● **Task item**:
Where the records below have a line with "sqFetch", that line is to be copied.

● **Data records**:

/-- The visit after an entry of a ring was taken. -/
def visitNote (s : State) (n k : Nat) : State :=
  let t := match s.tortin.visit with
    | some (m, _, t) => if m = n ∧ t < 16 then t + 1 else 1
    | none => 1
  let s1 := { s with tortin := { s.tortin with visit := some (n, k, t), lastSlice := n } }
  if alarmRing s n k then s1 else slicePut s1 n { sliceGet s1 n with lastRing := k }

/-- Continuation entries of a command, which the front end skips whatever its length (R61). -/
def contEntries (body : List Byte) : Nat := if bodyInline body then (bodyInLen body + 63) / 64 else 0

/-- An entry that has been read is accepted, with its continuation entries once the tail covers them. -/
def fetchEntry (s : State) (n k : Nat) (bs : List Byte) : State :=
  let r := sqGet (sliceGet s n) k
  let body := bytesAt bs 0 64
  let more := contEntries body
  if sqPending r < 1 + more then sqPut (retryDel s (.sqFetch n k)) n k { r with stall := some r.tail }
  else match placeKind s n (bitOf r.cfg 30), tblFree s.tortin.tracker 0 16384 with
    | some kept, some tag =>
      let s1 := visitNote (retryDel s (.sqFetch n k)) n k
      let s2 := sqPut (agentNext s1 agCp).2 n k { r with head := (r.head + 1 + more) % ringSize r.cfg, stall := none }
      let len := if more = 0 then 0 else min (bodyInLen body) 1024
      let c : Cmd := {
        origin := .ring n k r.head, body := body, inlined := bytesAt bs 64 len
        restZero := bytesAt bs (64 + len) (roundUp len 64 - len) == zeros (roundUp len 64 - len)
        order := s.tortin.order, accepted := nowStamp s, kept := kept }
      let s3 := cmdPut s2 tag c
      enterCmd { s3 with tortin := { s3.tortin with order := s.tortin.order + 1 } } tag
    | _, _ => s

/-- `COMMAND_FETCH`. -/
def execCommandFetch (slice ring : Nat) (entry : HostRead) (s : State) : Host.Outcome State Fault Refusal :=
  .next (if !ringsServed s || fetchTurn s != some (slice, ring) then s
    else if !fnLive s (sliceGet s slice).port then ringFail s (.sqFetch slice ring) slice (fun s => sqHalt s slice ring)
    else match entry with
      | .fault => ringFail s (.sqFetch slice ring) slice (fun s => sqHalt s slice ring)
      | .data bs => fetchEntry s slice ring bs)

/-! ### Checks 11 and 12, and execution start (R64, R65, R73, R74) -/

/-- Every command fetched earlier from the same ring has its completion written (R73). -/
def fenceOpen (s : State) (c : Cmd) : Bool :=
  !cFence c || (match c.origin with
    | .mailbox _ => true
    | .ring n k _ => s.tortin.tracker.all (fun e => match e.2.origin with
      | .ring m j _ => m != n || j != k || decide (c.order ≤ e.2.order)
      | .mailbox _ => true))

/-- The staging of a command's input and output can be charged (R236). -/
def stageOk (s : State) (c : Cmd) (x : CmdSpec) : Bool :=
  let n := stageBufs (cInLen c) + stageBufs x.outMax
  n == 0 || acctTakes s (match cSlice c with
    | some k => 5 + k
    | none => 0) n

/-- The command would begin a change of the persistent key store (R514). -/
def persistChange (s : State) (c : Cmd) : Bool :=
  let op := cOp c
  [0x0301, 0x0302, 0x0C03].contains op || ([0x0401, 0x0402, 0x0403, 0x0404].contains op && bitN (kcAttrs c) kPersist) ||
  ([0x0405, 0x0407, 0x0409].contains op && keyHas s (cKeyA c) kPersist) ||
  ([0x0603, 0x0604, 0x0605].contains op && bitN (par c 56 4) kPersist) || [0x0807, 0x0809, 0x080A, 0x0901].contains op

/-- The register blocks of the host's area that a command's effect writes: a command is Tortin's own writer there (R18). -/
def cpwBlocks (c : Cmd) : List Blk :=
  let op := cOp c
  if op = 0x0105 then [.dev] else if op = 0x0702 then [.rng] else if op = 0x0801 then [.lnk (par c 52 1)]
  else if op = 0x0B02 ∨ op = 0x0B03 ∨ op = 0x0B04 then [.time] else if op = 0x0B05 then [.pwr, .time] else if op = 0x0B06 then [.pwr, .time]
  else if op = 0x0D05 ∨ op = 0x0D07 then [.scr] else []
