/-- The bit of a part in a mask. -/
def Part.bit : Part → Nat
  | .out => 0
  | .draws => 1
  | .time => 2
  | .pwr => 3
  | .regs => 4
  | .dev => 5
  | .agentSeq => 6
  | .fn0 => 7
  | .fn1 => 8
  | .slices => 9
  | .tortin => 10
  | .tally => 11
  | .scorch => 12
  | .keys => 13
  | .seam => 14
  | .hamper => 15
  | .needle => 16
  | .links => 17
  | .press => 18
  | .mangle => 19
  | .rng => 20
  | .dma => 21
  | .thm => 22
  | .boot => 23
  | .lc => 24
  | .locked => 25
  | .fuses => 26
  | .secMin => 27
  | .lcFuses => 28

/-- The mask of some parts. -/
def partsMask (ps : List Part) : Nat := ps.foldl (fun m p => m ||| 2 ^ p.bit) 0

/-- From `a` to `b` at most the parts of the mask `m` change. The queue of waiting commands and the Airing clock never do, and
the counter of the free values never falls. -/
structure Only (m : Nat) (a b : State) : Prop where
  /-- The queue of the commands that wait is the same. -/
  pending : b.pending = a.pending
  /-- No time passes. -/
  clk : b.time.clk = a.time.clk
  /-- A free value is not taken twice. -/
  drawn : a.draws ≤ b.draws
  /-- Buffer memory keeps its canonical form. -/
  bufs : memWf a.hamper.data = true → memWf b.hamper.data = true
  /-- The register file keeps its canonical order. -/
  file : tblSorted a.regs.file = true → tblSorted b.regs.file = true
  /-- The table of the cores keeps its canonical order. -/
  cores : tblSorted a.needle.cores = true → tblSorted b.needle.cores = true
  /-- The trace of what the block sends. -/
  out : m.testBit 0 = true ∨ b.out = a.out
  /-- The counter of the free values. -/
  draws : m.testBit 1 = true ∨ b.draws = a.draws
  /-- The clocks. -/
  time : m.testBit 2 = true ∨ b.time = a.time
  /-- The power states. -/
  pwr : m.testBit 3 = true ∨ b.pwr = a.pwr
  /-- The register file and its side tables. -/
  regs : m.testBit 4 = true ∨ b.regs = a.regs
  /-- The device-wide state. -/
  dev : m.testBit 5 = true ∨ b.dev = a.dev
  /-- The sequence numbers of the agents. -/
  agentSeq : m.testBit 6 = true ∨ b.agentSeq = a.agentSeq
  /-- Function 0. -/
  fn0 : m.testBit 7 = true ∨ b.fn0 = a.fn0
  /-- Function 1. -/
  fn1 : m.testBit 8 = true ∨ b.fn1 = a.fn1
  /-- The slices. -/
  slices : m.testBit 9 = true ∨ b.slices = a.slices
  /-- The command processor. -/
  tortin : m.testBit 10 = true ∨ b.tortin = a.tortin
  /-- The Tally. -/
  tally : m.testBit 11 = true ∨ b.tally = a.tally
  /-- Scorch. -/
  scorch : m.testBit 12 = true ∨ b.scorch = a.scorch
  /-- Keys, owners and roots. -/
  keys : m.testBit 13 = true ∨ b.keys = a.keys
  /-- The group. -/
  seam : m.testBit 14 = true ∨ b.seam = a.seam
  /-- The buffers. -/
  hamper : m.testBit 15 = true ∨ b.hamper = a.hamper
  /-- The Needle cores and events. -/
  needle : m.testBit 16 = true ∨ b.needle = a.needle
  /-- The links, queues and cards. -/
  links : m.testBit 17 = true ∨ b.links = a.links
  /-- The Press. -/
  press : m.testBit 18 = true ∨ b.press = a.press
  /-- The Mangle. -/
  mangle : m.testBit 19 = true ∨ b.mangle = a.mangle
  /-- The random numbers. -/
  rng : m.testBit 20 = true ∨ b.rng = a.rng
  /-- The DMA channels. -/
  dma : m.testBit 21 = true ∨ b.dma = a.dma
  /-- Thimble. -/
  thm : m.testBit 22 = true ∨ b.thm = a.thm
  /-- Firmware and boot. -/
  boot : m.testBit 23 = true ∨ b.boot = a.boot
  /-- The life cycle. -/
  lc : m.testBit 24 = true ∨ b.lc = a.lc
  /-- A lock that holds stays (R499). -/
  locked : m.testBit 25 = true ∨ (a.scorch.locked = true → b.scorch.locked = true)
  /-- A disabled source stays disabled (R509). -/
  fuses : m.testBit 26 = true ∨ (∀ i, bitN a.scorch.disabled i = true → bitN b.scorch.disabled i = true)
  /-- The lowest security version does not fall. -/
  secMin : m.testBit 27 = true ∨ (a.boot.secMin ≤ b.boot.secMin)
  /-- A burned life-cycle fuse stays burned. -/
  lcFuses : m.testBit 28 = true ∨ (∀ k i, bitN (a.lc.fuses.getD k 0) i = true → bitN (b.lc.fuses.getD k 0) i = true)
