/-- The start sequence, step by step (R441, R444 to R448, R453, R458, R462): the slot, the measured copies, the check of the package, the key
store, and Tortin, which waits for Bobbin where a store key is still to be drawn, and for a chip that takes its record (R100, R214). -/
def Obligations.StartSequence : Prop :=
  ∀ (s : State), s.pwr.vault = false → s.lc.memTest = false → (s.dev.resetLow = none ∨ s.dev.stuck = true) →
    (∀ b, s.boot.step = .fuses → s.boot.ctl = some b → b.confirm = false → s.scorch.fresh = false → lcResume s = none → b.slot < 2 →
      (s.boot.mend = true → Next .startSequence s (fun t => t.boot.mend = true ∧ t.boot.step = .done ∧ t.tortin.server = 2)) ∧
      (s.boot.mend = false → b.trial = false → s.boot.early < 3 → Next .startSequence s (fun t =>
        t.boot.step = .copyThm b.slot (bootChip s) ∧ t.tortin.server = 1)) ∧
      (s.boot.mend = false → b.trial = false → 3 ≤ s.boot.early → Next .startSequence s (fun t => t.boot.mend = true ∧
        t.boot.lastStart = 6 ∧ t.tortin.server = 2)) ∧
      (s.boot.mend = false → b.trial = true → b.count < 3 → Next .startSequence s (fun t =>
        t.boot.step = .copyThm b.slot (bootChip s) ∧ t.boot.ctl.map (·.count) = some (b.count + 1))) ∧
      (s.boot.mend = false → b.trial = true → 3 ≤ b.count → Next .startSequence s (fun t => t.boot.lastStart = 2 ∧
        fwRunning t = 1 - b.slot ∧ trialOn t = false ∧ t.boot.step = .fuses))) ∧
    (∀ k chip, (s.boot.step = .copyThm k chip → Next .measuredCopyDone s (fun t => t = { s with boot := { s.boot with
        staged0 := imgDigest (fpThm (fwCopy s k chip)), step := .copyTor k chip } })) ∧
      (s.boot.step = .copyTor k chip → Next .measuredCopyDone s (fun t => t = { s with boot := { s.boot with
        staged1 := imgDigest (fpTor (fwCopy s k chip)), step := .check k chip } })) ∧
      (s.boot.step = .check k chip → fpCheck s (fwCopy s k chip) s.boot.staged0 s.boot.staged1 = stOk →
        Next .startSequence s (fun t => t.boot.bm0 = s.boot.staged0 ∧ t.boot.bm1 = s.boot.staged1 ∧ t.boot.step = .open_ k)) ∧
      (s.boot.step = .check k chip → fpCheck s (fwCopy s k chip) s.boot.staged0 s.boot.staged1 ≠ stOk →
        (chip = 0 → chipUp s.boot.chip1 = true → Next .startSequence s (fun t => t.boot.step = .copyThm k 1 ∧ t.boot.bm0 = s.boot.bm0)) ∧
        (chip ≠ 0 ∨ chipUp s.boot.chip1 = false → trialOn s = false → Next .startSequence s (fun t => t.boot.mend = true ∧
          t.boot.lastStart = 5 ∧ t.tortin.server = 2 ∧ t.boot.bm0 = [])) ∧
        (∀ b, s.boot.ctl = some b → b.slot < 2 → chip ≠ 0 ∨ chipUp s.boot.chip1 = false → trialOn s = true →
          Next .startSequence s (fun t => t.boot.lastStart = 3 ∧ fwRunning t = 1 - b.slot)))) ∧
    (∀ k, s.boot.step = .open_ k → s.scorch.vaultBad = false → lcState s ≠ 4 → (rootNow s).isSome = true →
      (∀ b g, s.boot.ctl = some b → b.gens.find? (fun g => g.bm0 == s.boot.bm0 && g.bm1 == s.boot.bm1 &&
          (g.mode == .running || g.mode == .trial)) = some g →
        (jrnTampered s = false → Next .startSequence s (fun t => t.thm.mode = .ready ∧ t.boot.step = .tortin k ∧ t.boot.ksCause = 0 ∧
          t.boot.ksGen = g.gen ∧ ∀ e, e ∈ t.keys.objs → bitN e.2.attrs kExpire = false)) ∧
        (jrnTampered s = true → Next .startSequence s (fun t => t.thm.mode = .ready ∧ t.boot.step = .tortin k ∧ t.boot.ksCause = 2 ∧
          t.keys.objs = s.keys.objs ∧ t.scorch.logSeq = s.scorch.logSeq + 1)))) ∧
    (∀ k, s.boot.step = .tortin k → firstStart s = false → storeOpen s = true → osksWait s = true → bobbinServes s = false →
      Next .tortinReady s (fun t => t = s)) ∧
    (∀ k, s.boot.step = .tortin k → firstStart s = false → storeOpen s = true → osksWait s = false ∨ bobbinServes s = true →
      tblFind 0xFFFF (oskMake s 0xFFFF).keys.osks = none → Next .tortinReady s (fun t => t = oskMake s 0xFFFF)) ∧
    (∀ k, s.boot.step = .tortin k → firstStart s = false → storeOpen s = false ∨ osksWait s = false ∨ bobbinServes s = true →
      (storeOpen s = true → (tblFind 0xFFFF (oskMake s 0xFFFF).keys.osks).isSome = true) →
      Next .tortinReady s (fun t => t.tortin.ready = true ∧ t.tortin.server = 3 ∧
      t.boot.step = .done ∧ t.boot.early = 0 ∧ t.lc.from_ = none ∧ (∀ b, t.boot.ctl = some b → b.count = 0)))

● **Task output**:
  if sqPending r < 1 + more then sqPut (retryDel s (.sqFetch n k)) n k { r with stall := some r.tail }
      let s1 := visitNote (retryDel s (.sqFetch n k)) n k
    else if !fnLive s (sliceGet s slice).port then ringFail s (.sqFetch slice ring) slice (fun s => sqHalt s slice ring)
      | .fault => ringFail s (.sqFetch slice ring) slice (fun s => sqHalt s slice ring)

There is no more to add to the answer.